» **Extracted material**:
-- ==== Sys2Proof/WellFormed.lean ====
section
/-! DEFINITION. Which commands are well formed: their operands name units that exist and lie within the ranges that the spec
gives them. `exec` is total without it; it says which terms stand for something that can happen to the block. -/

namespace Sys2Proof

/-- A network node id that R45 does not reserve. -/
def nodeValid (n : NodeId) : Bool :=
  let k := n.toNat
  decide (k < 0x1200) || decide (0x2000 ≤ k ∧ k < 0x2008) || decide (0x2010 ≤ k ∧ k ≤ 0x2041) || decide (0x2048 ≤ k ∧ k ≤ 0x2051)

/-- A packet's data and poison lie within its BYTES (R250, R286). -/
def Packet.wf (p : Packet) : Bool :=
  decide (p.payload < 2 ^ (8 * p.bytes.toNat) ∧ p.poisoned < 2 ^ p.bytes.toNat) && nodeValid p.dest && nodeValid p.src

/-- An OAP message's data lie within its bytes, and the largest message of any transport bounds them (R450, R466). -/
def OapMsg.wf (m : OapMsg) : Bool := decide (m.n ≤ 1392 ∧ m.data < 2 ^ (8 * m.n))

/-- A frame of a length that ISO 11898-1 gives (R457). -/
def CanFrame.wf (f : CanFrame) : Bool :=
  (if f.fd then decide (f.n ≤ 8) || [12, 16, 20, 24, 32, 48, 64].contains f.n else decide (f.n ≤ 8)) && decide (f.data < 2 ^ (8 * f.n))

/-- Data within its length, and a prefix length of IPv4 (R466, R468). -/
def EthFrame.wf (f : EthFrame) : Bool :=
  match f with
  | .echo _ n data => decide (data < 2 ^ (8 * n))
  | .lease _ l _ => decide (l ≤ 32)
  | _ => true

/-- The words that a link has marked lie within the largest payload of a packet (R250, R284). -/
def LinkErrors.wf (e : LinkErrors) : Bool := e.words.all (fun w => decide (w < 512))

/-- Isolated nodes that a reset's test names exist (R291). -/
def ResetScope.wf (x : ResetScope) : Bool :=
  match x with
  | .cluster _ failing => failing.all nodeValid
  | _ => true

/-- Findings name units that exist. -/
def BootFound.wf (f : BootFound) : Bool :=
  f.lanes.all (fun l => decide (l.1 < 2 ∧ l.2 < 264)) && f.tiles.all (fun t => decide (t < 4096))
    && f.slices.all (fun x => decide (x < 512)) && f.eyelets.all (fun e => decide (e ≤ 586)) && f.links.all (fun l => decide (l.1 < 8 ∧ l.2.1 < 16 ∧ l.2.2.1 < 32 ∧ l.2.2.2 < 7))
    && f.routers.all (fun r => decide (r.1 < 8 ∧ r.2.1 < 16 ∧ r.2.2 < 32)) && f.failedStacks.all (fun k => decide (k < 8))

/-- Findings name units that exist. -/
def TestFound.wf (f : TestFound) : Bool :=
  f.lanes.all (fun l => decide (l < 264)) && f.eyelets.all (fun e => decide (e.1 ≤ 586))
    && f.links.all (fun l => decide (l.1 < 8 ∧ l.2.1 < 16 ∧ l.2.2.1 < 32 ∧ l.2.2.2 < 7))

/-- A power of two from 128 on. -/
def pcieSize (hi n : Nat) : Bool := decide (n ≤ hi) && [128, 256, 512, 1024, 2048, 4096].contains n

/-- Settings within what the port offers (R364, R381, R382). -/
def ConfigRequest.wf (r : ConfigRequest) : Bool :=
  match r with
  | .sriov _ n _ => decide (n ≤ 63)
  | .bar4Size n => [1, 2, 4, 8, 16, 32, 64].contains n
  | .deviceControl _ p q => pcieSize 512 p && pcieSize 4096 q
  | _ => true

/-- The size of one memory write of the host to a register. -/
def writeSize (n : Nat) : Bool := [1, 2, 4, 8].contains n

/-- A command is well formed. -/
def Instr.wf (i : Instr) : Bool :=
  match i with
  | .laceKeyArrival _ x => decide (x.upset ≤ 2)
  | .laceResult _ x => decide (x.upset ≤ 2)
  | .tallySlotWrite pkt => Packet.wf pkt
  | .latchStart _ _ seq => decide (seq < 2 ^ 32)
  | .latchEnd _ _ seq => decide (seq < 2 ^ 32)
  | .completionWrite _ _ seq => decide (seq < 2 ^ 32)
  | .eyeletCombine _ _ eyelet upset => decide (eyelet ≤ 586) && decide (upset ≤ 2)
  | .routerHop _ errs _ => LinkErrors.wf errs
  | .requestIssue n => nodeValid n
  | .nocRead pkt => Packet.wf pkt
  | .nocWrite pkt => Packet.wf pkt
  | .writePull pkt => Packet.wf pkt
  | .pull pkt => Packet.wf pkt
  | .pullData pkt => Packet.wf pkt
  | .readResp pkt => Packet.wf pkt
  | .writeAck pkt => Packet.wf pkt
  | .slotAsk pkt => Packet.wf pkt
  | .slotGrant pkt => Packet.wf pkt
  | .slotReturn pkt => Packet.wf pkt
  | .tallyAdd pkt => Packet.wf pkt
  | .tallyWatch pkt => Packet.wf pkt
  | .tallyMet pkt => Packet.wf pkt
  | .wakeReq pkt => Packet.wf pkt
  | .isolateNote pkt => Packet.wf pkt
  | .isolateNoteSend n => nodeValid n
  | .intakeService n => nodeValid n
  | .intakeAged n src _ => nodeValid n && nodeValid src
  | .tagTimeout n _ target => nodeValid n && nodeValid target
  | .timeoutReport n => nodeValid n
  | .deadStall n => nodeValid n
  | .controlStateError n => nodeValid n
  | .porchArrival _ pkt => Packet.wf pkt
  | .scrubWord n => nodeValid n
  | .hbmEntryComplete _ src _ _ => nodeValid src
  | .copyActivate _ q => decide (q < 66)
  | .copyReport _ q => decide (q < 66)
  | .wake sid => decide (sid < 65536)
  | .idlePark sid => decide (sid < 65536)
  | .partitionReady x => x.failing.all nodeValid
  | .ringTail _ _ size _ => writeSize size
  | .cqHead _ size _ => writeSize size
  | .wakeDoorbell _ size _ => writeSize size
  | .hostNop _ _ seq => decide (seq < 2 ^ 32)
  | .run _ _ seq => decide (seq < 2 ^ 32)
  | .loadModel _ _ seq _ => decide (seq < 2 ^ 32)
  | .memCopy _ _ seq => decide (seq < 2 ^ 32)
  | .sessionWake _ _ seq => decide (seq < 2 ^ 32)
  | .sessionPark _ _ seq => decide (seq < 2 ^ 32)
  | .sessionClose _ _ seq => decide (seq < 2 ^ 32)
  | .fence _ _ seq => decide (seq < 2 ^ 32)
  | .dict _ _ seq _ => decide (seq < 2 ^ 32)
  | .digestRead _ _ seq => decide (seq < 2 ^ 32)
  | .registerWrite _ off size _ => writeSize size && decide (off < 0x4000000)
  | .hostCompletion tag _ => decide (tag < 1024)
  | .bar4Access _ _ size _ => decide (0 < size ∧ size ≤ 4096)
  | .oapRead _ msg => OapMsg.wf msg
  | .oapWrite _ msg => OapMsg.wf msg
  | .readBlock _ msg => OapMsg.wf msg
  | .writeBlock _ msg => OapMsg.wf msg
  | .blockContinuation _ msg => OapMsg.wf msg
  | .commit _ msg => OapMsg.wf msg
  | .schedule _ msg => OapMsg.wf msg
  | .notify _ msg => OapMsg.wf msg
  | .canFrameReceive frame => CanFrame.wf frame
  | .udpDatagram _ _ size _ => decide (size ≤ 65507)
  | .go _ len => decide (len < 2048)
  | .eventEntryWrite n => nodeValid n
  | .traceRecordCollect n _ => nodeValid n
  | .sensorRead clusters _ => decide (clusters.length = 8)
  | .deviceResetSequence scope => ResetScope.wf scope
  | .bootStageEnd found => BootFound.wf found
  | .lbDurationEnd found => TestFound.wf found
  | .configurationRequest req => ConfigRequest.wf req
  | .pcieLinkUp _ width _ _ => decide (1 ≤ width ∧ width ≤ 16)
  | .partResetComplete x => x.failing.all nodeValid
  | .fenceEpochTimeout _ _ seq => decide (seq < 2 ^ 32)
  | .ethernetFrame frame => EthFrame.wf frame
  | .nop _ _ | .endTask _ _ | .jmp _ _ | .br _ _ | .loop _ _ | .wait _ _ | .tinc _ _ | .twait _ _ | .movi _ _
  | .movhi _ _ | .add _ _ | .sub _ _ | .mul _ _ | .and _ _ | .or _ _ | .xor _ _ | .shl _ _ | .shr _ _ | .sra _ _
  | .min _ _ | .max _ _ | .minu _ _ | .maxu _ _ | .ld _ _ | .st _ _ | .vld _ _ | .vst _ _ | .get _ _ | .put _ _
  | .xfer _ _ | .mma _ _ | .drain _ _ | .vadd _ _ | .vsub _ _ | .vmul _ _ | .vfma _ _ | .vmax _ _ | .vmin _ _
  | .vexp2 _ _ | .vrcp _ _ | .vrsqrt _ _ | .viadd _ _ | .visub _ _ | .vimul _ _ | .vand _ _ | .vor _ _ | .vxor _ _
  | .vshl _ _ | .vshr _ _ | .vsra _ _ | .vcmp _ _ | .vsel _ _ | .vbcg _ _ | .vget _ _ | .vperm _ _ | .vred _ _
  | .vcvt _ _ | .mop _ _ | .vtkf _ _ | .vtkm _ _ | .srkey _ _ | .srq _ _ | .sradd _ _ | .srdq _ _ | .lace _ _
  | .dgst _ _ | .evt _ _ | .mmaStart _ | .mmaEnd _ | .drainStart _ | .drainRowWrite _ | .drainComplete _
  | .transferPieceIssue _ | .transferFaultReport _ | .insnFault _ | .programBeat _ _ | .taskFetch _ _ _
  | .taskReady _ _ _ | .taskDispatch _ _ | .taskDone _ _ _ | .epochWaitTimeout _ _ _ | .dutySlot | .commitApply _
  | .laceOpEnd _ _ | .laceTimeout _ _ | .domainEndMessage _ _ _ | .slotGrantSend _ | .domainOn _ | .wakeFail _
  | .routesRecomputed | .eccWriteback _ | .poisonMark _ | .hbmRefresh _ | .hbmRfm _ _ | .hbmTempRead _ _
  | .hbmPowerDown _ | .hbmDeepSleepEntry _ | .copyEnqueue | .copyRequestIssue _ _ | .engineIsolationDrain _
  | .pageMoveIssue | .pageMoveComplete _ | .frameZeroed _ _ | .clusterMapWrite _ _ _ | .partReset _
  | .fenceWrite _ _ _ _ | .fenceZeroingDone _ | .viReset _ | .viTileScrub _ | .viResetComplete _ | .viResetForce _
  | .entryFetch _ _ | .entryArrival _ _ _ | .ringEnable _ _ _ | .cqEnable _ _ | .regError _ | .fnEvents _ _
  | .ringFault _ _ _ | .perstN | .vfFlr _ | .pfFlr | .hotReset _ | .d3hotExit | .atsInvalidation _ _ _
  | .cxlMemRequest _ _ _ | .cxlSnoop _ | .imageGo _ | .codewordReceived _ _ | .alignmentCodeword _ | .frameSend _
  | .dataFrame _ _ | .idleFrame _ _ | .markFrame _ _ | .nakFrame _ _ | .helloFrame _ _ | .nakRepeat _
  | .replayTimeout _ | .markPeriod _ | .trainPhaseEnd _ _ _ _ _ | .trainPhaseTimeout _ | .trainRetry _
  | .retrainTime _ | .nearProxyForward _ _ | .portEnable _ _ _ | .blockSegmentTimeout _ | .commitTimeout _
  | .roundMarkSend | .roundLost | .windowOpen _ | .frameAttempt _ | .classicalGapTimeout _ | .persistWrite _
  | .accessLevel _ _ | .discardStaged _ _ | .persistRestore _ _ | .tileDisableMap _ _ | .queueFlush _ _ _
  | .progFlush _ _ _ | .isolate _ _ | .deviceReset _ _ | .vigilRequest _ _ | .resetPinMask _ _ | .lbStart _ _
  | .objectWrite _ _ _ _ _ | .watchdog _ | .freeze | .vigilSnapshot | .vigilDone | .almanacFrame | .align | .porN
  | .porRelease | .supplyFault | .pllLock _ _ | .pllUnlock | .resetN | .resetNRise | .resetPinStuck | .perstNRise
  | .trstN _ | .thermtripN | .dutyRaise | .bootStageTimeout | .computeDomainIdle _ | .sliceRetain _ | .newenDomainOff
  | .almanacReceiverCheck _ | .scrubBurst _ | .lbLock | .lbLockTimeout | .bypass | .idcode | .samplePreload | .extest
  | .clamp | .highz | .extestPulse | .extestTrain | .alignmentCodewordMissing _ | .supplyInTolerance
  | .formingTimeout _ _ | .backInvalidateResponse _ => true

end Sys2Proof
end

==

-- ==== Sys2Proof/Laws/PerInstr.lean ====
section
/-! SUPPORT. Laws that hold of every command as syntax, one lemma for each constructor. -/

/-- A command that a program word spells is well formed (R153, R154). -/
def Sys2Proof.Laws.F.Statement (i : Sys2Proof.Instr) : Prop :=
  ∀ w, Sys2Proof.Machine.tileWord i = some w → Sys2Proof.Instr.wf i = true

...

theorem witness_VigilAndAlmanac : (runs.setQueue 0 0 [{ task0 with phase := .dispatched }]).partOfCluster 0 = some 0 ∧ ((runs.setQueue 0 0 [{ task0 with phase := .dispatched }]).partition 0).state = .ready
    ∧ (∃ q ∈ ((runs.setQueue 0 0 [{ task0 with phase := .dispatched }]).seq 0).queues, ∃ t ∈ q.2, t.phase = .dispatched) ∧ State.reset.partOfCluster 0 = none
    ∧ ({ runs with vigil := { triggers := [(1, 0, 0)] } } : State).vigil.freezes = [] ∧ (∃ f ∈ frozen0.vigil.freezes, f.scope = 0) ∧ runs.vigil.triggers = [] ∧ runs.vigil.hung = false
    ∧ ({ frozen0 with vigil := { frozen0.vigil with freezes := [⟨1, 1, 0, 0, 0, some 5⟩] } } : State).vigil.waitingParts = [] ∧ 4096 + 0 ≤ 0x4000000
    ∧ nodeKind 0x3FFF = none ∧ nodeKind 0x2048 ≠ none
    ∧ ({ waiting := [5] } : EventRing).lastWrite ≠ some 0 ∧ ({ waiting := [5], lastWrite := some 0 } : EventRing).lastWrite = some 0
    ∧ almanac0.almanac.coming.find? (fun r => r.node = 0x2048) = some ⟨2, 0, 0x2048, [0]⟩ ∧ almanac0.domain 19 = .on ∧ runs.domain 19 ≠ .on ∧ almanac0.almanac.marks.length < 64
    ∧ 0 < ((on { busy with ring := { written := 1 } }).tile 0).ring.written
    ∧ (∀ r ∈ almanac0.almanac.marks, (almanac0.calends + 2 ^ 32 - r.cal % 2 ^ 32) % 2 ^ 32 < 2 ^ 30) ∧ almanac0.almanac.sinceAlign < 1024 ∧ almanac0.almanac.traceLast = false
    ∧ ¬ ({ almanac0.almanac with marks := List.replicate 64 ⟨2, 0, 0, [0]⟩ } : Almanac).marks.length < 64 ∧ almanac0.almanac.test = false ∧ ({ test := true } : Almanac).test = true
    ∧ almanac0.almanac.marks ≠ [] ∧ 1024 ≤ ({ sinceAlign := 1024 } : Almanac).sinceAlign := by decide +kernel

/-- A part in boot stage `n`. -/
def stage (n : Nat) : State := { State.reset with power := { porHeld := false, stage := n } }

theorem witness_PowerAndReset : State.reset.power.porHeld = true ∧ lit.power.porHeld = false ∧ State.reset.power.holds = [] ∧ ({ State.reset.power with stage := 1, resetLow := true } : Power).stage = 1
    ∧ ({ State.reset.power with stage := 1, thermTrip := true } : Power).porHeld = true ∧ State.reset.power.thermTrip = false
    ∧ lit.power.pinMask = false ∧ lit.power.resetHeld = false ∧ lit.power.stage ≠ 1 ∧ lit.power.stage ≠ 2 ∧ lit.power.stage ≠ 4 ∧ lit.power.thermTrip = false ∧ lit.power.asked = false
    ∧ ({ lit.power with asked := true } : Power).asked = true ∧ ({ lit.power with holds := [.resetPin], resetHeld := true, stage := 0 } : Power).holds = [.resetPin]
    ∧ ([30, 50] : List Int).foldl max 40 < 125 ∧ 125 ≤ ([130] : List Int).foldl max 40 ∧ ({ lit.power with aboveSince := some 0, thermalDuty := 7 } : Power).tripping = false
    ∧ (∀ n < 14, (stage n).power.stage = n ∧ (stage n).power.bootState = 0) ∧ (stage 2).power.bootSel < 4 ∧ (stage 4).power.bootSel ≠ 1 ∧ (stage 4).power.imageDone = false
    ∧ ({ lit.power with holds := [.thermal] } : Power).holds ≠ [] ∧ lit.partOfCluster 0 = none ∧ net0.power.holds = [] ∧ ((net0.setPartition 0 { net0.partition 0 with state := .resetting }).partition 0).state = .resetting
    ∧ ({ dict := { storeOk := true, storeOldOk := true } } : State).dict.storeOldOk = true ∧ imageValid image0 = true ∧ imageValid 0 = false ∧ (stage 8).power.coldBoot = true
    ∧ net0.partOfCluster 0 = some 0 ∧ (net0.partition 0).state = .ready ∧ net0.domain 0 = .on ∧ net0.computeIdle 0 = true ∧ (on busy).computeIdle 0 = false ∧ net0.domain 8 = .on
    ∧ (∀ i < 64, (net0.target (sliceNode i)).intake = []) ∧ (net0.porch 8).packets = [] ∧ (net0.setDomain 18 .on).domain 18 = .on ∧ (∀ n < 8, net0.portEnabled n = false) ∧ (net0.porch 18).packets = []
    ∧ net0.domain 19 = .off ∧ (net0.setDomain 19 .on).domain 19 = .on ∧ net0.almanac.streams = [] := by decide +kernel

» **Task instructions**:
Output should match, line for line, the stretch of the material above from the line holding "EventRing).lastWrite = some 0" through the line holding "Almanac).sinceAlign := by decide +kernel".

» **Solution**:
    ∧ ({ waiting := [5] } : EventRing).lastWrite ≠ some 0 ∧ ({ waiting := [5], lastWrite := some 0 } : EventRing).lastWrite = some 0
    ∧ almanac0.almanac.coming.find? (fun r => r.node = 0x2048) = some ⟨2, 0, 0x2048, [0]⟩ ∧ almanac0.domain 19 = .on ∧ runs.domain 19 ≠ .on ∧ almanac0.almanac.marks.length < 64
    ∧ 0 < ((on { busy with ring := { written := 1 } }).tile 0).ring.written
    ∧ (∀ r ∈ almanac0.almanac.marks, (almanac0.calends + 2 ^ 32 - r.cal % 2 ^ 32) % 2 ^ 32 < 2 ^ 30) ∧ almanac0.almanac.sinceAlign < 1024 ∧ almanac0.almanac.traceLast = false
    ∧ ¬ ({ almanac0.almanac with marks := List.replicate 64 ⟨2, 0, 0, [0]⟩ } : Almanac).marks.length < 64 ∧ almanac0.almanac.test = false ∧ ({ test := true } : Almanac).test = true
    ∧ almanac0.almanac.marks ≠ [] ∧ 1024 ≤ ({ sinceAlign := 1024 } : Almanac).sinceAlign := by decide +kernel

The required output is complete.